We're leaving Escala at three a.m. I wish we could take Ana with us so I would be sure of her safety. Instead I will rely on Gates. I know I can count on him. He met Ana once and like every other male who's ever met her, he fell in love immediately. We need to figure out why someone wants Ana dead. It makes no sense but there is no time to dwell on it. I need to bring Welch up to date and have him coordinate with Gates team.
Tpov
I'm floating. I'm cold. I try to open my eyes but its a no go. I can feel and hear wind, so I must be outside. Then I hear the chopper. Shit. I know where I am now Forward Operations Base Alpha. We're bugging out. Local rebels are overrunning the base. I need my weapon. I struggle to move. Someone is holding my hand, trying to reassure me. I still can't open my eyes. Weird. It feels like a woman, it feels so familiar. She strokes my face. Its comforting. Its a woman, must be a nurse. Shit, I must be wounded. I feel myself moving, the sound of the rotor blades getting louder and louder. I feel myself falling again. Fuck. I hate Afghanistan.
Wpov
Gates sent three birds to take us to the ranch. One for passengers, Grey, Flynn,Gail, Ryan, Reynolds and myself. The second chopper was for the extra security that Gates provided. They will provide primary security at the ranch. Our guys need to stand down for a bit. The last chopper was for electronics. We left nothing behind. Every lap top, hard drive and cell phone came with us. For the first and only time Escala will be dark. No one will be there manning security. What we couldn't take, I destroyed. I'm just grateful we all made it out alive. There is a forth helicopter. Its a med evac I arranged with The Moving Company. Sawyer and Taylor are aboard along with 2 nurses and a surgeon, Dr D.

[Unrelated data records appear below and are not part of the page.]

-- ==== Sys2Proof/Laws/State.lean ====
section
/-!
SUPPORT. What each named update leaves alone: one lemma for each update and field, and for `State.rest`. A lemma
`State.<update>_<field>` says what `<field>` is after `<update>`.
-/

namespace Sys2Proof.Machine

open Sys2Proof

variable (s : State)

/-! ### `setReg` -/

@[simp] theorem State.setReg_cfg (n : Reg) (v : Word) : (s.setReg n v).cfg = s.cfg := rfl
@[simp] theorem State.setReg_pc (n : Reg) (v : Word) : (s.setReg n v).pc = s.pc := rfl
@[simp] theorem State.setReg_ppc (n : Reg) (v : Word) : (s.setReg n v).ppc = s.ppc := rfl
@[simp] theorem State.setReg_fcw (n : Reg) (v : Word) : (s.setReg n v).fcw = s.fcw := rfl
@[simp] theorem State.setReg_psapSeg (n : Reg) (v : Word) : (s.setReg n v).psapSeg = s.psapSeg := rfl
@[simp] theorem State.setReg_psapOff (n : Reg) (v : Word) : (s.setReg n v).psapOff = s.psapOff := rfl
@[simp] theorem State.setReg_nspSeg (n : Reg) (v : Word) : (s.setReg n v).nspSeg = s.nspSeg := rfl
@[simp] theorem State.setReg_nspOff (n : Reg) (v : Word) : (s.setReg n v).nspOff = s.nspOff := rfl
@[simp] theorem State.setReg_refresh (n : Reg) (v : Word) : (s.setReg n v).refresh = s.refresh := rfl
@[simp] theorem State.setReg_irqReq (n : Reg) (v : Word) : (s.setReg n v).irqReq = s.irqReq := rfl
@[simp] theorem State.setReg_nmiState (n : Reg) (v : Word) : (s.setReg n v).nmiState = s.nmiState := rfl
@[simp] theorem State.setReg_nmiPrev (n : Reg) (v : Word) : (s.setReg n v).nmiPrev = s.nmiPrev := rfl
@[simp] theorem State.setReg_nviLine (n : Reg) (v : Word) : (s.setReg n v).nviLine = s.nviLine := rfl
@[simp] theorem State.setReg_viLine (n : Reg) (v : Word) : (s.setReg n v).viLine = s.viLine := rfl
@[simp] theorem State.setReg_irqVec (n : Reg) (v : Word) : (s.setReg n v).irqVec = s.irqVec := rfl
@[simp] theorem State.setReg_mi (n : Reg) (v : Word) : (s.setReg n v).mi = s.mi := rfl
@[simp] theorem State.setReg_halt (n : Reg) (v : Word) : (s.setReg n v).halt = s.halt := rfl
@[simp] theorem State.setReg_op (n : Reg) (v : Word) : (s.setReg n v).op = s.op := rfl
@[simp] theorem State.setReg_opValid (n : Reg) (v : Word) : (s.setReg n v).opValid = s.opValid := rfl
@[simp] theorem State.setReg_totalCycles (n : Reg) (v : Word) : (s.setReg n v).totalCycles = s.totalCycles := rfl
@[simp] theorem State.setReg_icount (n : Reg) (v : Word) : (s.setReg n v).icount = s.icount := rfl
@[simp] theorem State.setReg_mem (n : Reg) (v : Word) : (s.setReg n v).mem = s.mem := rfl
@[simp] theorem State.setReg_guards (n : Reg) (v : Word) : (s.setReg n v).guards = s.guards := rfl
@[simp] theorem State.setReg_ioLog (n : Reg) (v : Word) : (s.setReg n v).ioLog = s.ioLog := rfl
@[simp] theorem State.setReg_draws (n : Reg) (v : Word) : (s.setReg n v).draws = s.draws := rfl
@[simp] theorem State.setReg_rest (n : Reg) (v : Word) : (s.setReg n v).rest = s.rest := rfl

/-! ### `setByteRegAt` -/

@[simp] theorem State.setByteRegAt_cfg (p : ByteRegMap) (k : Reg) (v : Byte) : (s.setByteRegAt p k v).cfg = s.cfg :=
    by simp only [State.setByteRegAt, State.setReg_cfg]
@[simp] theorem State.setByteRegAt_pc (p : ByteRegMap) (k : Reg) (v : Byte) : (s.setByteRegAt p k v).pc = s.pc :=
    by simp only [State.setByteRegAt, State.setReg_pc]
@[simp] theorem State.setByteRegAt_ppc (p : ByteRegMap) (k : Reg) (v : Byte) : (s.setByteRegAt p k v).ppc = s.ppc :=
    by simp only [State.setByteRegAt, State.setReg_ppc]
@[simp] theorem State.setByteRegAt_fcw (p : ByteRegMap) (k : Reg) (v : Byte) : (s.setByteRegAt p k v).fcw = s.fcw :=
    by simp only [State.setByteRegAt, State.setReg_fcw]
@[simp] theorem State.setByteRegAt_psapSeg (p : ByteRegMap) (k : Reg) (v : Byte) :
    (s.setByteRegAt p k v).psapSeg = s.psapSeg := by simp only [State.setByteRegAt, State.setReg_psapSeg]
@[simp] theorem State.setByteRegAt_psapOff (p : ByteRegMap) (k : Reg) (v : Byte) :
    (s.setByteRegAt p k v).psapOff = s.psapOff := by simp only [State.setByteRegAt, State.setReg_psapOff]
@[simp] theorem State.setByteRegAt_nspSeg (p : ByteRegMap) (k : Reg) (v : Byte) :
    (s.setByteRegAt p k v).nspSeg = s.nspSeg := by simp only [State.setByteRegAt, State.setReg_nspSeg]
@[simp] theorem State.setByteRegAt_nspOff (p : ByteRegMap) (k : Reg) (v : Byte) :
    (s.setByteRegAt p k v).nspOff = s.nspOff := by simp only [State.setByteRegAt, State.setReg_nspOff]
@[simp] theorem State.setByteRegAt_refresh (p : ByteRegMap) (k : Reg) (v : Byte) :
    (s.setByteRegAt p k v).refresh = s.refresh := by simp only [State.setByteRegAt, State.setReg_refresh]
@[simp] theorem State.setByteRegAt_irqReq (p : ByteRegMap) (k : Reg) (v : Byte) :
    (s.setByteRegAt p k v).irqReq = s.irqReq := by simp only [State.setByteRegAt, State.setReg_irqReq]
@[simp] theorem State.setByteRegAt_nmiState (p : ByteRegMap) (k : Reg) (v : Byte) :
    (s.setByteRegAt p k v).nmiState = s.nmiState := by simp only [State.setByteRegAt, State.setReg_nmiState]
@[simp] theorem State.setByteRegAt_nmiPrev (p : ByteRegMap) (k : Reg) (v : Byte) :
    (s.setByteRegAt p k v).nmiPrev = s.nmiPrev := by simp only [State.setByteRegAt, State.setReg_nmiPrev]
@[simp] theorem State.setByteRegAt_nviLine (p : ByteRegMap) (k : Reg) (v : Byte) :
    (s.setByteRegAt p k v).nviLine = s.nviLine := by simp only [State.setByteRegAt, State.setReg_nviLine]
@[simp] theorem State.setByteRegAt_viLine (p : ByteRegMap) (k : Reg) (v : Byte) :
    (s.setByteRegAt p k v).viLine = s.viLine := by simp only [State.setByteRegAt, State.setReg_viLine]
@[simp] theorem State.setByteRegAt_irqVec (p : ByteRegMap) (k : Reg) (v : Byte) :
    (s.setByteRegAt p k v).irqVec = s.irqVec := by simp only [State.setByteRegAt, State.setReg_irqVec]
@[simp] theorem State.setByteRegAt_mi (p : ByteRegMap) (k : Reg) (v : Byte) : (s.setByteRegAt p k v).mi = s.mi :=
    by simp only [State.setByteRegAt, State.setReg_mi]
@[simp] theorem State.setByteRegAt_halt (p : ByteRegMap) (k : Reg) (v : Byte) :
    (s.setByteRegAt p k v).halt = s.halt := by simp only [State.setByteRegAt, State.setReg_halt]
@[simp] theorem State.setByteRegAt_op (p : ByteRegMap) (k : Reg) (v : Byte) : (s.setByteRegAt p k v).op = s.op :=
    by simp only [State.setByteRegAt, State.setReg_op]
@[simp] theorem State.setByteRegAt_opValid (p : ByteRegMap) (k : Reg) (v : Byte) :
    (s.setByteRegAt p k v).opValid = s.opValid := by simp only [State.setByteRegAt, State.setReg_opValid]
@[simp] theorem State.setByteRegAt_totalCycles (p : ByteRegMap) (k : Reg) (v : Byte) :
    (s.setByteRegAt p k v).totalCycles = s.totalCycles := by simp only [State.setByteRegAt, State.setReg_totalCycles]
@[simp] theorem State.setByteRegAt_icount (p : ByteRegMap) (k : Reg) (v : Byte) :
    (s.setByteRegAt p k v).icount = s.icount := by simp only [State.setByteRegAt, State.setReg_icount]
@[simp] theorem State.setByteRegAt_mem (p : ByteRegMap) (k : Reg) (v : Byte) : (s.setByteRegAt p k v).mem = s.mem :=
    by simp only [State.setByteRegAt, State.setReg_mem]
@[simp] theorem State.setByteRegAt_guards (p : ByteRegMap) (k : Reg) (v : Byte) :
    (s.setByteRegAt p k v).guards = s.guards := by simp only [State.setByteRegAt, State.setReg_guards]
@[simp] theorem State.setByteRegAt_ioLog (p : ByteRegMap) (k : Reg) (v : Byte) :
    (s.setByteRegAt p k v).ioLog = s.ioLog := by simp only [State.setByteRegAt, State.setReg_ioLog]
@[simp] theorem State.setByteRegAt_draws (p : ByteRegMap) (k : Reg) (v : Byte) :
    (s.setByteRegAt p k v).draws = s.draws := by simp only [State.setByteRegAt, State.setReg_draws]
@[simp] theorem State.setByteRegAt_rest (p : ByteRegMap) (k : Reg) (v : Byte) :
    (s.setByteRegAt p k v).rest = s.rest := by simp only [State.setByteRegAt, State.setReg_rest]
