-- ==== Sys2Proof/Laws/Reads.lean ====
section
/-!
SUPPORT. What each named update leaves readable: one lemma for each update and read that does not depend on what the
update writes. A lemma `State.<update>_<read>` says that `<read>` after `<update>` is as before.
-/

namespace Sys2Proof.Machine

open Sys2Proof

variable (s : State)

/-! ### `setReg` -/

@[simp] theorem State.setReg_segmented (n : Reg) (v : Word) : State.segmented (s.setReg n v) = s.segmented := by
  simp only [State.segmented, State.setReg_cfg, State.setReg_fcw]
@[simp] theorem State.setReg_system (n : Reg) (v : Word) : State.system (s.setReg n v) = s.system := by
  simp only [State.system, State.setReg_fcw]
@[simp] theorem State.setReg_offsetReg (n : Reg) (v : Word) (m : Reg) :
    State.offsetReg (s.setReg n v) m = s.offsetReg m := by
  simp only [State.offsetReg, State.setReg_segmented]
@[simp] theorem State.setReg_spReg (n : Reg) (v : Word) : State.spReg (s.setReg n v) = s.spReg := by
  simp only [State.spReg, State.setReg_segmented]
@[simp] theorem State.setReg_physical (n : Reg) (v : Word) (b : Addr) :
    State.physical (s.setReg n v) b = s.physical b := by
  simp only [State.physical, State.setReg_cfg]
@[simp] theorem State.setReg_addrAdd (n : Reg) (v : Word) (b : Addr) (d : Word) :
    State.addrAdd (s.setReg n v) b d = s.addrAdd b d := by
  simp only [State.addrAdd, State.setReg_cfg]
@[simp] theorem State.setReg_nonsegAddr (n : Reg) (v : Word) (w : Word) :
    State.nonsegAddr (s.setReg n v) w = s.nonsegAddr w := by
  simp only [State.nonsegAddr, State.setReg_cfg, State.setReg_pc]
@[simp] theorem State.setReg_guardOf (n : Reg) (v : Word) (g : Access) (j : Nat) :
    State.guardOf (s.setReg n v) g j = s.guardOf g j := by
  simp only [State.guardOf, State.setReg_guards]
@[simp] theorem State.setReg_guarded (n : Reg) (v : Word) (g : Access) (j : Nat) :
    State.guarded (s.setReg n v) g j = s.guarded g j := by
  simp only [State.guarded, State.setReg_guardOf]
@[simp] theorem State.setReg_byteCells (n : Reg) (v : Word) (b : Addr) :
    State.byteCells (s.setReg n v) b = s.byteCells b := by
  simp only [State.byteCells, State.setReg_physical]
@[simp] theorem State.setReg_wordCells (n : Reg) (v : Word) (b : Addr) :
    State.wordCells (s.setReg n v) b = s.wordCells b := by
  simp only [State.wordCells, State.setReg_physical]
@[simp] theorem State.setReg_longCells (n : Reg) (v : Word) (b : Addr) :
    State.longCells (s.setReg n v) b = s.longCells b := by
  simp only [State.longCells, State.setReg_wordCells, State.setReg_addrAdd]
@[simp] theorem State.setReg_readByte (n : Reg) (v : Word) (q : Role) (b : Addr) :
    (s.setReg n v).readByte q b = s.readByte q b := by
  simp only [State.readByte, State.setReg_physical, State.setReg_guardOf, State.setReg_mem]
@[simp] theorem State.setReg_readWord (n : Reg) (v : Word) (q : Role) (b : Addr) :
    (s.setReg n v).readWord q b = s.readWord q b := by
  simp only [State.readWord, State.setReg_readByte]
@[simp] theorem State.setReg_readLong (n : Reg) (v : Word) (q : Role) (b : Addr) :
    (s.setReg n v).readLong q b = s.readLong q b := by
  simp only [State.readLong, State.setReg_readWord, State.setReg_addrAdd]
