-- ==== Sys2Proof/Laws/Registers.lean ====
section
/-!
SUPPORT. The register views (10_state.md rules R30 to R36): what each view reads after a write through it, and which
registers the write leaves alone; and the flags after an update of FCW.
-/

namespace Sys2Proof.Machine

open Sys2Proof

variable (s : State)

/-! ### Words -/

theorem State.reg_setReg (n m : Reg) (v : Word) : (s.setReg n v).reg m = if m = n then v else s.reg m := by
  unfold State.reg State.setReg
  simp only [Vector.getElem_set]
  by_cases h : m = n
  · simp [h]
  · have : ¬ n.toNat = m.toNat := fun h' => h (BitVec.eq_of_toNat_eq h'.symm)
    simp [h, this]

@[simp] theorem State.reg_setReg_same (n : Reg) (v : Word) : (s.setReg n v).reg n = v := by simp [State.reg_setReg]

theorem State.reg_setReg_other {n m : Reg} (h : m ≠ n) (v : Word) : (s.setReg n v).reg m = s.reg m := by
  simp [State.reg_setReg, h]

/-! ### Longs and quads -/

theorem reg_ne_succ (n : Reg) : n ≠ n + 1 := by revert n; decide

theorem reg_quad_ne (n : Reg) : n ∉ [n + 2, n + 2 + 1] ∧ n + 1 ∉ [n + 2, n + 2 + 1] := by
  revert n; decide

theorem State.reg_setLongReg (n m : Reg) (v : Long) :
    (s.setLongReg n v).reg m =
      if m = n + 1 then v.extractLsb' 0 16 else if m = n then v.extractLsb' 16 16 else s.reg m := by
  simp [State.setLongReg, State.reg_setReg]

theorem State.reg_setLongReg_other {n m : Reg} (h : m ∉ [n, n + 1]) (v : Long) :
    (s.setLongReg n v).reg m = s.reg m := by
  simp at h
  simp [State.reg_setLongReg, h]

@[simp] theorem State.longReg_setLongReg (n : Reg) (v : Long) : (s.setLongReg n v).longReg n = v := by
  simp [State.longReg, State.setLongReg, State.reg_setReg]

@[simp] theorem State.quadReg_setQuadReg (n : Reg) (v : Quad) : (s.setQuadReg n v).quadReg n = v := by
  have h5 : ∀ t : State, ∀ u : Long, (t.setLongReg (n + 2) u).longReg n = t.longReg n := by
    intro t u
    rw [State.longReg, State.reg_setLongReg_other _ (reg_quad_ne n).1, State.reg_setLongReg_other _ (reg_quad_ne n).2]
    rfl
  rw [State.quadReg, State.setQuadReg, h5, State.longReg_setLongReg, State.longReg_setLongReg]
  exact halves_32 v

theorem State.reg_setQuadReg_other {n m : Reg} (h : m ∉ [n, n + 1, n + 2, n + 2 + 1]) (v : Quad) :
    (s.setQuadReg n v).reg m = s.reg m := by
  simp at h
  simp [State.setQuadReg, State.reg_setLongReg, h]

/-! ### Bytes -/

@[simp] theorem half_putHalf (w : Word) (high : Bool) (v : Byte) : half (putHalf w high v) high = v := by
  cases high <;> simp [half, putHalf]

theorem half_putHalf_other (w : Word) (high high' : Bool) (v : Byte) (h : high' ≠ high) :
    half (putHalf w high v) high' = half w high' := by
  cases high <;> cases high' <;> simp_all [half, putHalf]

theorem byteLoc_injective (p : ByteRegMap) (j k : Reg) (h : byteLoc p j = byteLoc p k) : j = k := by
  revert h; revert j k; cases p <;> decide

@[simp] theorem State.byteReg_setByteReg (k : Reg) (v : Byte) : (s.setByteReg k v).byteReg k = v := by
  simp [State.byteReg, State.byteRegAt, State.setByteReg, State.setByteRegAt]

theorem State.byteReg_setByteReg_other {j k : Reg} (h : j ≠ k) (v : Byte) :
    (s.setByteReg k v).byteReg j = s.byteReg j := by
  simp only [State.byteReg, State.byteRegAt, State.setByteReg, State.setByteRegAt, State.setReg_cfg, State.reg_setReg]
  split
  · rename_i hw
    rw [half_putHalf_other, hw]
    intro hh
    exact h (byteLoc_injective _ j k (Prod.ext hw hh))
  · rfl

theorem State.reg_setByteReg_other {k m : Reg} (h : m ≠ s.byteHome k) (v : Byte) :
    (s.setByteReg k v).reg m = s.reg m := by
  simp only [State.setByteReg, State.setByteRegAt]
  exact State.reg_setReg_other _ h _

/-! ### FCW -/

theorem putBit_getLsbD {n : Nat} (w : BitVec n) (i j : Nat) (b : Bool) (hi : i < n) :
    (putBit w i b).getLsbD j = if j = i then b else w.getLsbD j := by
  unfold putBit
  cases b <;> by_cases hj : j = i <;> by_cases hn : j < n <;>
    simp_all <;> omega

theorem putFlag_getLsbD (o : Option Bool) (i j : Nat) (w : Word) (hi : i < 16) :
    (putFlag o i w).getLsbD j = if j = i then o.getD (w.getLsbD i) else w.getLsbD j := by
  cases o with
  | none => by_cases h : j = i <;> simp [putFlag, h]
  | some b => simp [putFlag, putBit_getLsbD _ _ _ _ hi]

theorem FlagUpdate.apply_getLsbD (u : FlagUpdate) (f : Word) (j : Nat) :
    (u.apply f).getLsbD j =
      if j = 7 then u.c.getD (f.getLsbD 7) else if j = 6 then u.z.getD (f.getLsbD 6)
      else if j = 5 then u.s.getD (f.getLsbD 5) else if j = 4 then u.pv.getD (f.getLsbD 4)
      else if j = 3 then u.da.getD (f.getLsbD 3) else if j = 2 then u.h.getD (f.getLsbD 2)
      else f.getLsbD j := by
  unfold FlagUpdate.apply
  simp only [putFlag_getLsbD _ _ _ _ (by decide : 7 < 16), putFlag_getLsbD _ _ _ _ (by decide : 6 < 16),
    putFlag_getLsbD _ _ _ _ (by decide : 5 < 16), putFlag_getLsbD _ _ _ _ (by decide : 4 < 16),
    putFlag_getLsbD _ _ _ _ (by decide : 3 < 16), putFlag_getLsbD _ _ _ _ (by decide : 2 < 16)]
  simp

@[simp] theorem flagC_apply (u : FlagUpdate) (f : Word) : flagC (u.apply f) = u.c.getD (flagC f) := by
  unfold flagC; rw [FlagUpdate.apply_getLsbD]; rfl

@[simp] theorem flagZ_apply (u : FlagUpdate) (f : Word) : flagZ (u.apply f) = u.z.getD (flagZ f) := by
  unfold flagZ; rw [FlagUpdate.apply_getLsbD]; rfl

@[simp] theorem flagS_apply (u : FlagUpdate) (f : Word) : flagS (u.apply f) = u.s.getD (flagS f) := by
  unfold flagS; rw [FlagUpdate.apply_getLsbD]; rfl

@[simp] theorem flagPV_apply (u : FlagUpdate) (f : Word) : flagPV (u.apply f) = u.pv.getD (flagPV f) := by
  unfold flagPV; rw [FlagUpdate.apply_getLsbD]; rfl

@[simp] theorem flagDA_apply (u : FlagUpdate) (f : Word) : flagDA (u.apply f) = u.da.getD (flagDA f) := by
  unfold flagDA; rw [FlagUpdate.apply_getLsbD]; rfl

@[simp] theorem flagH_apply (u : FlagUpdate) (f : Word) : flagH (u.apply f) = u.h.getD (flagH f) := by
  unfold flagH; rw [FlagUpdate.apply_getLsbD]; rfl

@[simp] theorem fcwSystem_apply (u : FlagUpdate) (f : Word) : fcwSystem (u.apply f) = fcwSystem f := by
  unfold fcwSystem; rw [FlagUpdate.apply_getLsbD]; rfl

@[simp] theorem fcwSeg_apply (u : FlagUpdate) (f : Word) : fcwSeg (u.apply f) = fcwSeg f := by
  unfold fcwSeg; rw [FlagUpdate.apply_getLsbD]; rfl

@[simp] theorem State.setFlags_segmented (u : FlagUpdate) : (s.setFlags u).segmented = s.segmented := by
  simp [State.segmented]

@[simp] theorem State.setFlags_system (u : FlagUpdate) : (s.setFlags u).system = s.system := by
  simp [State.system]

@[simp] theorem State.setFlags_offsetReg (u : FlagUpdate) (n : Reg) : (s.setFlags u).offsetReg n = s.offsetReg n := by
  simp [State.offsetReg]

@[simp] theorem State.setFlags_pointer (u : FlagUpdate) (n : Reg) : (s.setFlags u).pointer n = s.pointer n := by
  simp [State.pointer]

/-- An update changes no bit of FCW outside the flags it names. -/
theorem FlagUpdate.apply_and (u : FlagUpdate) (f m : Word)
    (h : ∀ j, m.getLsbD j = true →
      (j = 7 → u.c = none) ∧ (j = 6 → u.z = none) ∧ (j = 5 → u.s = none) ∧ (j = 4 → u.pv = none) ∧
        (j = 3 → u.da = none) ∧ (j = 2 → u.h = none)) :
    u.apply f &&& m = f &&& m := by
  apply BitVec.eq_of_getLsbD_eq
  intro j hj
  rw [BitVec.getLsbD_and, BitVec.getLsbD_and, FlagUpdate.apply_getLsbD]
  cases hm : m.getLsbD j
  · simp
  · obtain ⟨h7, h6, h5, h4, h3, h2⟩ := h j hm
    split
    · simp [*]
    split
    · simp [*]
    split
    · simp [*]
    split
    · simp [*]
    split
    · simp [*]
    split
    · simp [*]
    · rfl

end Sys2Proof.Machine
end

Flynn and I both disagree with keeping Taylor sedated 24/7 for five whole days. The surgeon, Dr D, argued back the artery has been repaired twice in less than 72 hours. If it fails again, because of movement, it won't leak blood, it will rupture and gush blood. Taylor would be dead before the doctor could grab a scalpel. So, Taylor has become Sleeping Beauty. Sometimes he becomes very agitated. Gail sits with him then and talks to him. It seems to calm him down. Too bad it doesn't calm her down. She always leaves him sobbing. Grey won't tell her what Taylor said but he did advise her how he no longer believed they had an affair.
The pilot has informed us we will be landing shortly. Maybe when we have all had eight hours sleep, we will be able to think more clearly and figure out who the hell is attacking us.